§ EXERCISE GOAL
Only the lines below, from the one with "let s := if f k < 2 ^ 52 then k + 1 else k" through the one with "the value. -/", are to be written out, exactly.

Data entries
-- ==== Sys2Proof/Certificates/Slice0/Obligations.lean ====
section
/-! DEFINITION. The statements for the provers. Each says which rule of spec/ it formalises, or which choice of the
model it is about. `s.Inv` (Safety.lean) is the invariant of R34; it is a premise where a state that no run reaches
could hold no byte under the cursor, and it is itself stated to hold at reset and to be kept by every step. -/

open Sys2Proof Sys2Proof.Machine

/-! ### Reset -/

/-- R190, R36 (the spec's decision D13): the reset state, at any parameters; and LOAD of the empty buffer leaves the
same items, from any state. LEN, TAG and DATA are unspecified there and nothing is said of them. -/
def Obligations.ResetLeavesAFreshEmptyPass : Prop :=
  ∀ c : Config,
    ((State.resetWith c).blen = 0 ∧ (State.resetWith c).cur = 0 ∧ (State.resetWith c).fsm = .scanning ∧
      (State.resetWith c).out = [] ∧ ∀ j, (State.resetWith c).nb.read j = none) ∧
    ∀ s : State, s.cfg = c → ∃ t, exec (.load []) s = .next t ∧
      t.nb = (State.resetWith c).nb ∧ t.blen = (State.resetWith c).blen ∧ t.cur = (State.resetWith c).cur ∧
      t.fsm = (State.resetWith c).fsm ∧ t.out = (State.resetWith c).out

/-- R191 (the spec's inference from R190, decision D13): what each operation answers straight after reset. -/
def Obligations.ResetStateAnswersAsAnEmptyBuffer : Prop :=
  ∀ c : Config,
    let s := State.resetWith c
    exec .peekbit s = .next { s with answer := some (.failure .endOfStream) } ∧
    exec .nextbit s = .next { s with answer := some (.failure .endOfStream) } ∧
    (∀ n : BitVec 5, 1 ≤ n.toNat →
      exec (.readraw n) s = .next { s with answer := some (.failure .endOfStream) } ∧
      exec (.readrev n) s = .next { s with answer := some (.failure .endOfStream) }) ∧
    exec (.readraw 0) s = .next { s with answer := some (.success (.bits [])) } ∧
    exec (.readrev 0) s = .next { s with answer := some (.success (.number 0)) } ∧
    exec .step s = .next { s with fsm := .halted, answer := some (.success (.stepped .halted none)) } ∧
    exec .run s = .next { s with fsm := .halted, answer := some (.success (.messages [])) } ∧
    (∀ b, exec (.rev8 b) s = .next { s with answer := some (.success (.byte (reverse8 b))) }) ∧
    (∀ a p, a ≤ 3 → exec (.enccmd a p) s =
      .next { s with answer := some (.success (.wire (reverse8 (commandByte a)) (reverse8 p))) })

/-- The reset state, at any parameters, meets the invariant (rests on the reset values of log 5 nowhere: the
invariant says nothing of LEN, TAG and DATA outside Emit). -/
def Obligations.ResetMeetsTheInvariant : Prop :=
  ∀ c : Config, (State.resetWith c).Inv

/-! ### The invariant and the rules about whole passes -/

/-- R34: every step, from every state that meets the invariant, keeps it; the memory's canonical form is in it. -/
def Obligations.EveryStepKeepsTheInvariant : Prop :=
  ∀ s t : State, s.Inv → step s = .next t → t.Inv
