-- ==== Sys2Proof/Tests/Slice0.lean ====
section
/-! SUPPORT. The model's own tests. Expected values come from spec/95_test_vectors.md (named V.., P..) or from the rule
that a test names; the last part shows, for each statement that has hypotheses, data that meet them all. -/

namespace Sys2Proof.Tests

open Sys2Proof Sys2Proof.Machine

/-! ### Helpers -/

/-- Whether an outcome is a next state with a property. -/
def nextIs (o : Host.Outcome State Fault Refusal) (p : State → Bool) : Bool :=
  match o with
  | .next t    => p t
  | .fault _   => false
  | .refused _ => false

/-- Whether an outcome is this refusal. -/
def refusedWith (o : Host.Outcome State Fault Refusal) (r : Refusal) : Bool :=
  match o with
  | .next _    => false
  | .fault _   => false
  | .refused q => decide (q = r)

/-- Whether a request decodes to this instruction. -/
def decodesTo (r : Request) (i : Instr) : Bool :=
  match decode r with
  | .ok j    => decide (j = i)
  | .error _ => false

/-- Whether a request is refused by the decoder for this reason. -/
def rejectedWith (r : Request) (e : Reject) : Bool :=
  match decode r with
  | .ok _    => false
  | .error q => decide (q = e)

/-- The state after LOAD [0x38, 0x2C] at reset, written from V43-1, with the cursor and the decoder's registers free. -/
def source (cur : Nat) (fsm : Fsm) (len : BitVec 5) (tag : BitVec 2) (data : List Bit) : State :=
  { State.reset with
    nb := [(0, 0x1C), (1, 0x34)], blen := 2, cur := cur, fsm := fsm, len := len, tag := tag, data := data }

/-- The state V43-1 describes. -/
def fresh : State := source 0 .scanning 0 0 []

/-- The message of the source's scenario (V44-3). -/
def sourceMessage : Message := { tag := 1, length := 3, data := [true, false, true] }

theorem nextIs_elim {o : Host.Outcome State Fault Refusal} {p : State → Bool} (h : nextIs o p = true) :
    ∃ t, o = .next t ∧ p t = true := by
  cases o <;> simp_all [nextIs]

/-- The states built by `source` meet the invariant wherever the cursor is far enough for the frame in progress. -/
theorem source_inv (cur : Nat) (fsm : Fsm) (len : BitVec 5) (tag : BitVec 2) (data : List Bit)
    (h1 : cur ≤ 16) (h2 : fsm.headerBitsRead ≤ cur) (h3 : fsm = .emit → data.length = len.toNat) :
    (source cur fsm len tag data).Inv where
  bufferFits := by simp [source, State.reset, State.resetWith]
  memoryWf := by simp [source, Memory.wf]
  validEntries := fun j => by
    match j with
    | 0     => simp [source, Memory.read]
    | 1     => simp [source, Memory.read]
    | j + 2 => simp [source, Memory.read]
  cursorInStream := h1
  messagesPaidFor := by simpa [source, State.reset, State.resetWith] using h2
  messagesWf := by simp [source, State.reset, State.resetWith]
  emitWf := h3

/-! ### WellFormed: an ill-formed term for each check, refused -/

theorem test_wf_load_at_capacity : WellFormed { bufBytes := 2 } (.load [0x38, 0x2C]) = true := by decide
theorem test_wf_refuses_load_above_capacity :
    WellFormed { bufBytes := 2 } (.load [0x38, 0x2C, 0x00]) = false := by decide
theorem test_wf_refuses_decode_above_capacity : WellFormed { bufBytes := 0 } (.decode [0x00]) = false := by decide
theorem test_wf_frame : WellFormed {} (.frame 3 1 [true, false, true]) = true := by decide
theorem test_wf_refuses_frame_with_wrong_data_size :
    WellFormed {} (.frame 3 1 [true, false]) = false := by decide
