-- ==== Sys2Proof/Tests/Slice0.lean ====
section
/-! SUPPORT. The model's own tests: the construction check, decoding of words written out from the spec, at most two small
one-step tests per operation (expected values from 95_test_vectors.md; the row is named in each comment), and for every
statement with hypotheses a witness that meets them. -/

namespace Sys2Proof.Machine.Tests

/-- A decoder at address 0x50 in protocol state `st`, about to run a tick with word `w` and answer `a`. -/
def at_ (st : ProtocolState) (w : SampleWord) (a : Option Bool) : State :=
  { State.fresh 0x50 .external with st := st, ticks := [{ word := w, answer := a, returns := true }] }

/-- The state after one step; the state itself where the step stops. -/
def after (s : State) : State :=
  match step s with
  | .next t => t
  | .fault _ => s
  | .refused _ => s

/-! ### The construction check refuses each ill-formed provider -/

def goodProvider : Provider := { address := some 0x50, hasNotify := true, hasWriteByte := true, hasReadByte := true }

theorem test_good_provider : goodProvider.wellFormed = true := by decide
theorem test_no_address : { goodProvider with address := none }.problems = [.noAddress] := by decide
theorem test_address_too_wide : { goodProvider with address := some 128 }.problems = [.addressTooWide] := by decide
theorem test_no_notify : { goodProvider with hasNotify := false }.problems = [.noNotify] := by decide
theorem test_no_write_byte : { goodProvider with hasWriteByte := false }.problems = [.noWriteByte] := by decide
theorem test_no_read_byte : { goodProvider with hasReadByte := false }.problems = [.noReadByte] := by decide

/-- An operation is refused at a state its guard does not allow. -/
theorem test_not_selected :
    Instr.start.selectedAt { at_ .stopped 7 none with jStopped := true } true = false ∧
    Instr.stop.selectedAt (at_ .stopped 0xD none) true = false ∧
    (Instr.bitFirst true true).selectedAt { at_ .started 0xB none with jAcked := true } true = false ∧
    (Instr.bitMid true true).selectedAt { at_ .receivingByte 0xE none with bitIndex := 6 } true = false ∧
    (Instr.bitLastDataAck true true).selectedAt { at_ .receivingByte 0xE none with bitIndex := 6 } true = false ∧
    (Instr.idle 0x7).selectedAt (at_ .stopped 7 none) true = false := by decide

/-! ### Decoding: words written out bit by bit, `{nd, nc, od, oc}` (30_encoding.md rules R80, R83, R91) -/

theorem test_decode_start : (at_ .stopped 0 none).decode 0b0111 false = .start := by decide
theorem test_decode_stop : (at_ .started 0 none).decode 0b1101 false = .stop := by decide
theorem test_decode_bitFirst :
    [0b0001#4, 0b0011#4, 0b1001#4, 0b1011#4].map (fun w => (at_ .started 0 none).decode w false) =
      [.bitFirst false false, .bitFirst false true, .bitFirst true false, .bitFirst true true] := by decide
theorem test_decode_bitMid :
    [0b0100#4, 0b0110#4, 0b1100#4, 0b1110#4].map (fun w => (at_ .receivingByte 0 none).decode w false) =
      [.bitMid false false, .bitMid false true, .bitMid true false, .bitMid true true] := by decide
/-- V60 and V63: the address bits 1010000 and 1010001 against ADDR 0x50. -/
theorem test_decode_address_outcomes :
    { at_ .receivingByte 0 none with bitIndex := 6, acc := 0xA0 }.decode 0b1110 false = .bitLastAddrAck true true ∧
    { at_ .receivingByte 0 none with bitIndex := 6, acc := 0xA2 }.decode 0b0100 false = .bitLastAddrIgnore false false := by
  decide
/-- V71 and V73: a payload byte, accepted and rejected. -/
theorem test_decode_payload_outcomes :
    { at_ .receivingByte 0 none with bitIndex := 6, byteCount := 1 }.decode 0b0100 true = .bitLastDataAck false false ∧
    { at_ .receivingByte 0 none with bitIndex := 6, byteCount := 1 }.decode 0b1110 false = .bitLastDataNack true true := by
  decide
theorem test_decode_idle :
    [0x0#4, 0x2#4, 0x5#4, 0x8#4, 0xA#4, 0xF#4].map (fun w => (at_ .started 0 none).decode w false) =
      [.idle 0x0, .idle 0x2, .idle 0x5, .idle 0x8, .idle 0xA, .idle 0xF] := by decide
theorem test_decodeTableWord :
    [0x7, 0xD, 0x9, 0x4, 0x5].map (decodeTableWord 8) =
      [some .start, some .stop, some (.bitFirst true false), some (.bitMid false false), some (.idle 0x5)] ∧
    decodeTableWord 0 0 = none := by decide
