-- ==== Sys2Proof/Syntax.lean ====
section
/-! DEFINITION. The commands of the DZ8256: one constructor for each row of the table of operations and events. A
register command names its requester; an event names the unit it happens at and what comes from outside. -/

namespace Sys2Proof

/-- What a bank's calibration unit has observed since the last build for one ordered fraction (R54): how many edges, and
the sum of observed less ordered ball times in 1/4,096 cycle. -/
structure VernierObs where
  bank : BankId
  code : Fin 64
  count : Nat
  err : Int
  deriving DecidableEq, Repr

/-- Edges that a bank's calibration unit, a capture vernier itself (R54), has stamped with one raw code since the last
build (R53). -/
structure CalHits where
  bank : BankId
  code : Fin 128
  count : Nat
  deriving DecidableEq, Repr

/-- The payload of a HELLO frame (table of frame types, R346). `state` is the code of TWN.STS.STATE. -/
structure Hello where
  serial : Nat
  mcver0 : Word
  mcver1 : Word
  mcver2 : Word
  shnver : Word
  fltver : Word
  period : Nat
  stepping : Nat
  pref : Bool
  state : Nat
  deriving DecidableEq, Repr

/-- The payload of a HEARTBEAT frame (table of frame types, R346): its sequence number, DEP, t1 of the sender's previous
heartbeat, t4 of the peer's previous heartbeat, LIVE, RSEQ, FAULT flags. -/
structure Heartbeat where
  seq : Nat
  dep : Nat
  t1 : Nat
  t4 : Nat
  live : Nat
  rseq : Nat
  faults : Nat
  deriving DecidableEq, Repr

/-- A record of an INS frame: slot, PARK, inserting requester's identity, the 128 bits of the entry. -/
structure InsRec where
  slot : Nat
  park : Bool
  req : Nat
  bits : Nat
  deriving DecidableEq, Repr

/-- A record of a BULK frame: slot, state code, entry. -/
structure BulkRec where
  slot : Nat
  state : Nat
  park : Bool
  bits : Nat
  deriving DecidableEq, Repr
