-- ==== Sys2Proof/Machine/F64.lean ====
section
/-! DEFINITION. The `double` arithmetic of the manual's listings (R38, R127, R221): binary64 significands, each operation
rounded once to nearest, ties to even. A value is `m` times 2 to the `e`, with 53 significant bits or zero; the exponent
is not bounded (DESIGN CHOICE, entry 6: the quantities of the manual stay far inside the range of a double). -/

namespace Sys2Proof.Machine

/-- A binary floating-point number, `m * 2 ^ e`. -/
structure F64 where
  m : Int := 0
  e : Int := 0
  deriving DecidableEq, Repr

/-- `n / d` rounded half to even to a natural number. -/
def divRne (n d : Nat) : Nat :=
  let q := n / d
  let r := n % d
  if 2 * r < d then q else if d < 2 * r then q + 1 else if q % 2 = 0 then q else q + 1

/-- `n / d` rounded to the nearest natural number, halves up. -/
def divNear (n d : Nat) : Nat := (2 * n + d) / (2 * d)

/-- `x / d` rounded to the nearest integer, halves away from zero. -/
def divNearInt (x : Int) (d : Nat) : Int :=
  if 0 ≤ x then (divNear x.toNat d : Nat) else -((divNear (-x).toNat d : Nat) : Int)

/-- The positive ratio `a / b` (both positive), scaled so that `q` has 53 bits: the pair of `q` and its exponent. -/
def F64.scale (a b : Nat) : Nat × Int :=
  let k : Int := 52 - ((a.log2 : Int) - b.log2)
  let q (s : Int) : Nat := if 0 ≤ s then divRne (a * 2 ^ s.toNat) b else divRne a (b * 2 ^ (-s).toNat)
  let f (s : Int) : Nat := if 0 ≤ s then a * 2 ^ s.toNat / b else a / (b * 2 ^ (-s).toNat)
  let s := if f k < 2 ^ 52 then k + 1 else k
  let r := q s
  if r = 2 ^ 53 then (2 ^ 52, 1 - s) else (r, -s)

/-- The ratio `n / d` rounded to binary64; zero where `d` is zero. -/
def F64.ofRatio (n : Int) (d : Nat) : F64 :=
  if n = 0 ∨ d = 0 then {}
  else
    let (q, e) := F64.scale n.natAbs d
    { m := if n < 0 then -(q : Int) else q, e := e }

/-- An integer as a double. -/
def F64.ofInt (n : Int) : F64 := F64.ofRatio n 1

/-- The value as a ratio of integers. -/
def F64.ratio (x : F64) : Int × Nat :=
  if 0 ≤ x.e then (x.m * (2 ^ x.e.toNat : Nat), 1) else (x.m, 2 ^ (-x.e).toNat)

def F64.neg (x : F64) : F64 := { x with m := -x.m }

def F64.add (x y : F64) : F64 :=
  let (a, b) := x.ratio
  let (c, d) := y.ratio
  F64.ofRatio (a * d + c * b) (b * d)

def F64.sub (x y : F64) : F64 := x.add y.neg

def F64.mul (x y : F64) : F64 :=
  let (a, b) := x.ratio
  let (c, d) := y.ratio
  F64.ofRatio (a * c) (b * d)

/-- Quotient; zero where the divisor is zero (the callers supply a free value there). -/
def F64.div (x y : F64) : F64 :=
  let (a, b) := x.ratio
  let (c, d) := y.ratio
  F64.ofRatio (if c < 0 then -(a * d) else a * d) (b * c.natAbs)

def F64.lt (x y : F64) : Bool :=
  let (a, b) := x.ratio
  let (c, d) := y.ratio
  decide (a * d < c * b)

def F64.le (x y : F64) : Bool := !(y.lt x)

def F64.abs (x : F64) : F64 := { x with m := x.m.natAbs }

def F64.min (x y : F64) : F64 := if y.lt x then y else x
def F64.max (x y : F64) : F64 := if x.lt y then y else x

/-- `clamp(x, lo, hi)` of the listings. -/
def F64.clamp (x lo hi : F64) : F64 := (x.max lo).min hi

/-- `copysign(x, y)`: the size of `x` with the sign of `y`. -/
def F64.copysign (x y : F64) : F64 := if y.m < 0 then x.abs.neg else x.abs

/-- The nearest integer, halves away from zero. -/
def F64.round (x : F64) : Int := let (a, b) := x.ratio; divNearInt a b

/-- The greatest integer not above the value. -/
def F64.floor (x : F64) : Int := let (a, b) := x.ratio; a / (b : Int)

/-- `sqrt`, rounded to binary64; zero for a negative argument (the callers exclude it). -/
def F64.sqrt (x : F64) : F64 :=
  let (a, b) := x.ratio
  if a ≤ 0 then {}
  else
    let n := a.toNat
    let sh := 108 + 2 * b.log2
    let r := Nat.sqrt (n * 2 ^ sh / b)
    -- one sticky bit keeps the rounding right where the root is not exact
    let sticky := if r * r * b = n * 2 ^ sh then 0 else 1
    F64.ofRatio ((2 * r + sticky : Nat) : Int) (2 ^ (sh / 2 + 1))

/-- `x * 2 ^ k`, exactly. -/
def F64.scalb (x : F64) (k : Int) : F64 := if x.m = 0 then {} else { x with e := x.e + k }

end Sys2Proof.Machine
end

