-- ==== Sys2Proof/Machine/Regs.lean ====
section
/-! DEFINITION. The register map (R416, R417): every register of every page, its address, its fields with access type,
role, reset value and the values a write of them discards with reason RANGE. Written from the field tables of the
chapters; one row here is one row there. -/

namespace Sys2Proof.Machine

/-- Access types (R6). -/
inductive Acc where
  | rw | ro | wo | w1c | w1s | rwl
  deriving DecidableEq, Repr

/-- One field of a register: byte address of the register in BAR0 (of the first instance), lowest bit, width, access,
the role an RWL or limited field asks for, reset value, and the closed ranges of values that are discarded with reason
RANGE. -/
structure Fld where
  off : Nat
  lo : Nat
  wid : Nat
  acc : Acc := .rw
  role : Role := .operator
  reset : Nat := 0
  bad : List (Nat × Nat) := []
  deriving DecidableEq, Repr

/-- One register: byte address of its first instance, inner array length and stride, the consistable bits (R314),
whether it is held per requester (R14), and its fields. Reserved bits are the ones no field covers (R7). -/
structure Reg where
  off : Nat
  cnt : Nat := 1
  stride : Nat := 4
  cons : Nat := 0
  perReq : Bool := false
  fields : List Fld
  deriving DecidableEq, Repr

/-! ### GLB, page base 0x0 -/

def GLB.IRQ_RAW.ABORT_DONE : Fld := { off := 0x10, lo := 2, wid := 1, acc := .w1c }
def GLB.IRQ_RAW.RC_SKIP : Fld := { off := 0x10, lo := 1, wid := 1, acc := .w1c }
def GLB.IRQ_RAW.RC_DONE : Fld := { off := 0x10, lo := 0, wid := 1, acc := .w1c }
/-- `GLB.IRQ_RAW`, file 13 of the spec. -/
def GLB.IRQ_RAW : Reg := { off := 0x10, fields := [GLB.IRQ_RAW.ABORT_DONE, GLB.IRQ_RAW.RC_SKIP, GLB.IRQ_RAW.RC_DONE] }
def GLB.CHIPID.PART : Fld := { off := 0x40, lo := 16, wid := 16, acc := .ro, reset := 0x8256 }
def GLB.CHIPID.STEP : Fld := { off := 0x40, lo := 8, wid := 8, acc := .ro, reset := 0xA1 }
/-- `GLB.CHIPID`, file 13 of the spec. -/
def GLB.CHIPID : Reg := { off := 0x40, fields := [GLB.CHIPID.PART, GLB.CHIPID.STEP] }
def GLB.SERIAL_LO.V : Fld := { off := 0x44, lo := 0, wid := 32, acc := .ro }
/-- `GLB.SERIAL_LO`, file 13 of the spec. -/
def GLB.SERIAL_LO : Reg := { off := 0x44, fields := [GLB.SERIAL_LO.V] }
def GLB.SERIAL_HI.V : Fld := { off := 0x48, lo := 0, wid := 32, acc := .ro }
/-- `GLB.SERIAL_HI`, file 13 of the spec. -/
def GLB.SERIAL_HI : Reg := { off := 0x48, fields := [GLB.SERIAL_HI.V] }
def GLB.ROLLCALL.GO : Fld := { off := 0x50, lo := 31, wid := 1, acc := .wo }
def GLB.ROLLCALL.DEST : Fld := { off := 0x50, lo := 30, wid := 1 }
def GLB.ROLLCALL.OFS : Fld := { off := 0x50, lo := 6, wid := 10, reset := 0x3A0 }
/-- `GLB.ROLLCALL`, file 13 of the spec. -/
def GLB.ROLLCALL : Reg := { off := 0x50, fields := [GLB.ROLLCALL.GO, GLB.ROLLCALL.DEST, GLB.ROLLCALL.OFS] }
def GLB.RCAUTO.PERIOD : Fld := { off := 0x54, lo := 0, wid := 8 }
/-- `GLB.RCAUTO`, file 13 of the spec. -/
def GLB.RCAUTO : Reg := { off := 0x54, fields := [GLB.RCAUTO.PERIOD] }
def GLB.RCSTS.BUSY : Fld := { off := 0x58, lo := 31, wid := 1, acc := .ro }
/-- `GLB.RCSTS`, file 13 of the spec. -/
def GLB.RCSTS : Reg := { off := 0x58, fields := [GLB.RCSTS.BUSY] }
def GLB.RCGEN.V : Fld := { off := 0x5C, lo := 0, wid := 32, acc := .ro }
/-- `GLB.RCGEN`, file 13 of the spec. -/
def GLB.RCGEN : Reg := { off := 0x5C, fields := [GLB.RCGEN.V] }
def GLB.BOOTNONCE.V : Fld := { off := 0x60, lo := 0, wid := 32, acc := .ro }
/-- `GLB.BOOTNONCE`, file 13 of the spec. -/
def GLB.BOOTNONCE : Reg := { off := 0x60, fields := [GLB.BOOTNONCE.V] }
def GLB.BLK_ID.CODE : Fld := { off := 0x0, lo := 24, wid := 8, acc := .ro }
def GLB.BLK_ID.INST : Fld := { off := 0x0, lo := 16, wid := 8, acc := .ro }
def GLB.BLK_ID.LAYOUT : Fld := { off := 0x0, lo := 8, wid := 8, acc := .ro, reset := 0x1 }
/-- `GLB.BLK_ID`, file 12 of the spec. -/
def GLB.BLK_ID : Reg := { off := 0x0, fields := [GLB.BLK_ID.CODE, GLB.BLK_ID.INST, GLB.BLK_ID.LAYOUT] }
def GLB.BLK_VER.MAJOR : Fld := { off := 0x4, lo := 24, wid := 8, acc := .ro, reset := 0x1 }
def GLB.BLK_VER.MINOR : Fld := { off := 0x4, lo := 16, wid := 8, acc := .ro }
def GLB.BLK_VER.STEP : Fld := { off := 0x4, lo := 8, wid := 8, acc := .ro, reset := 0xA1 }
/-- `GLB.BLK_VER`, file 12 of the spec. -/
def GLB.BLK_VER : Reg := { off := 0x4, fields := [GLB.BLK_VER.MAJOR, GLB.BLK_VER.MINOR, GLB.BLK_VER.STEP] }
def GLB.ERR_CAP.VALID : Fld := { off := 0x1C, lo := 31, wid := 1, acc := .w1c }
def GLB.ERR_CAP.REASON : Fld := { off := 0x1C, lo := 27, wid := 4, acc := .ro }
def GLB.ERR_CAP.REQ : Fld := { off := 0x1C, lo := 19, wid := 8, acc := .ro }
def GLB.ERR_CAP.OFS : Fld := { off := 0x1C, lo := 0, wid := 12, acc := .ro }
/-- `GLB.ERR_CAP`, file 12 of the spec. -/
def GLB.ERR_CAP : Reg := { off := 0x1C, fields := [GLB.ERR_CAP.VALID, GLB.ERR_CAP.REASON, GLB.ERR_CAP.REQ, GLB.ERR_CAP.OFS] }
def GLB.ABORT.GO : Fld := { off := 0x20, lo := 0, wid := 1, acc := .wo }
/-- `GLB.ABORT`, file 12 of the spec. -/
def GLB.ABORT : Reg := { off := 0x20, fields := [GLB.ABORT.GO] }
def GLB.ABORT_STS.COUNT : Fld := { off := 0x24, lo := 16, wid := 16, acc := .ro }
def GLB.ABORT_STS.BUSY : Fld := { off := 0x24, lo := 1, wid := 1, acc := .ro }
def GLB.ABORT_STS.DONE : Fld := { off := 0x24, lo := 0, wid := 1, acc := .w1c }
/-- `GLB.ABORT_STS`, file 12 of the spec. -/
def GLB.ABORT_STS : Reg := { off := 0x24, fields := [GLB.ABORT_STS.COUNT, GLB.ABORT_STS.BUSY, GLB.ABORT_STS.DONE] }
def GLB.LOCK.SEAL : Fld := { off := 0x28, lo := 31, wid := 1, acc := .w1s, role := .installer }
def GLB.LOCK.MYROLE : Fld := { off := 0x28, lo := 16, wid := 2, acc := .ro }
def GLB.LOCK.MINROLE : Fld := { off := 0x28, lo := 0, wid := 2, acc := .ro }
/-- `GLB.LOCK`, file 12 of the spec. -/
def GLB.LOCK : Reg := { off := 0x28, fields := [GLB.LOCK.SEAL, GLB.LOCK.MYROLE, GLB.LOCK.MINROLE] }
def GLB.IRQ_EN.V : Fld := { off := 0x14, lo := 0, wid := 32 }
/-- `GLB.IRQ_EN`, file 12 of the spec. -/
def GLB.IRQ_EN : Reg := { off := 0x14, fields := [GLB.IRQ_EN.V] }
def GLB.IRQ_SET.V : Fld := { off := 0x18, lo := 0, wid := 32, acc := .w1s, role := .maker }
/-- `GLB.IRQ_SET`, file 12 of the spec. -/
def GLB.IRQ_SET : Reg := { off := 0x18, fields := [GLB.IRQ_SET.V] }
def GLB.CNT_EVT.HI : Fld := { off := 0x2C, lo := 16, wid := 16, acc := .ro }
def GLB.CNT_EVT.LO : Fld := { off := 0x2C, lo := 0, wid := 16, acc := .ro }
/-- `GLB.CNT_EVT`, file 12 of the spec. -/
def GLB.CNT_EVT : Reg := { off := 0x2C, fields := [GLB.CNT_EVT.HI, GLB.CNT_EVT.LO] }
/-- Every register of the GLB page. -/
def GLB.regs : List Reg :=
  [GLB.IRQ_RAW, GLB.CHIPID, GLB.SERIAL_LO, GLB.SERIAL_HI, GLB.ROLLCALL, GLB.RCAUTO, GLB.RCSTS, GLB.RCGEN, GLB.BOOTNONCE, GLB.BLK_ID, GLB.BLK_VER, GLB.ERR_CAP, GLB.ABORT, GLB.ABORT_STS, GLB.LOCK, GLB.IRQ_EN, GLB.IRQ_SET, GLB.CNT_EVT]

§ TASK OUTPUT
  let s := if f k < 2 ^ 52 then k + 1 else k
  let r := q s
  if r = 2 ^ 53 then (2 ^ 52, 1 - s) else (r, -s)

/-- The ratio `n / d` rounded to binary64; zero where `d` is zero. -/
def F64.ofRatio (n : Int) (d : Nat) : F64 :=
  if n = 0 ∨ d = 0 then {}
  else
    let (q, e) := F64.scale n.natAbs d
    { m := if n < 0 then -(q : Int) else q, e := e }

/-- An integer as a double. -/
def F64.ofInt (n : Int) : F64 := F64.ofRatio n 1

/-- The value as a ratio of integers. -/
def F64.ratio (x : F64) : Int × Nat :=
  if 0 ≤ x.e then (x.m * (2 ^ x.e.toNat : Nat), 1) else (x.m, 2 ^ (-x.e).toNat)

def F64.neg (x : F64) : F64 := { x with m := -x.m }

def F64.add (x y : F64) : F64 :=
  let (a, b) := x.ratio
  let (c, d) := y.ratio
  F64.ofRatio (a * d + c * b) (b * d)

def F64.sub (x y : F64) : F64 := x.add y.neg

def F64.mul (x y : F64) : F64 :=
  let (a, b) := x.ratio
  let (c, d) := y.ratio
  F64.ofRatio (a * c) (b * d)

/-- Quotient; zero where the divisor is zero (the callers supply a free value there). -/
def F64.div (x y : F64) : F64 :=
  let (a, b) := x.ratio
  let (c, d) := y.ratio
  F64.ofRatio (if c < 0 then -(a * d) else a * d) (b * c.natAbs)

def F64.lt (x y : F64) : Bool :=
  let (a, b) := x.ratio
  let (c, d) := y.ratio
  decide (a * d < c * b)

def F64.le (x y : F64) : Bool := !(y.lt x)

def F64.abs (x : F64) : F64 := { x with m := x.m.natAbs }

def F64.min (x y : F64) : F64 := if y.lt x then y else x
def F64.max (x y : F64) : F64 := if x.lt y then y else x

/-- `clamp(x, lo, hi)` of the listings. -/
def F64.clamp (x lo hi : F64) : F64 := (x.max lo).min hi

/-- `copysign(x, y)`: the size of `x` with the sign of `y`. -/
def F64.copysign (x y : F64) : F64 := if y.m < 0 then x.abs.neg else x.abs

/-- The nearest integer, halves away from zero. -/
def F64.round (x : F64) : Int := let (a, b) := x.ratio; divNearInt a b

/-- The greatest integer not above the value. -/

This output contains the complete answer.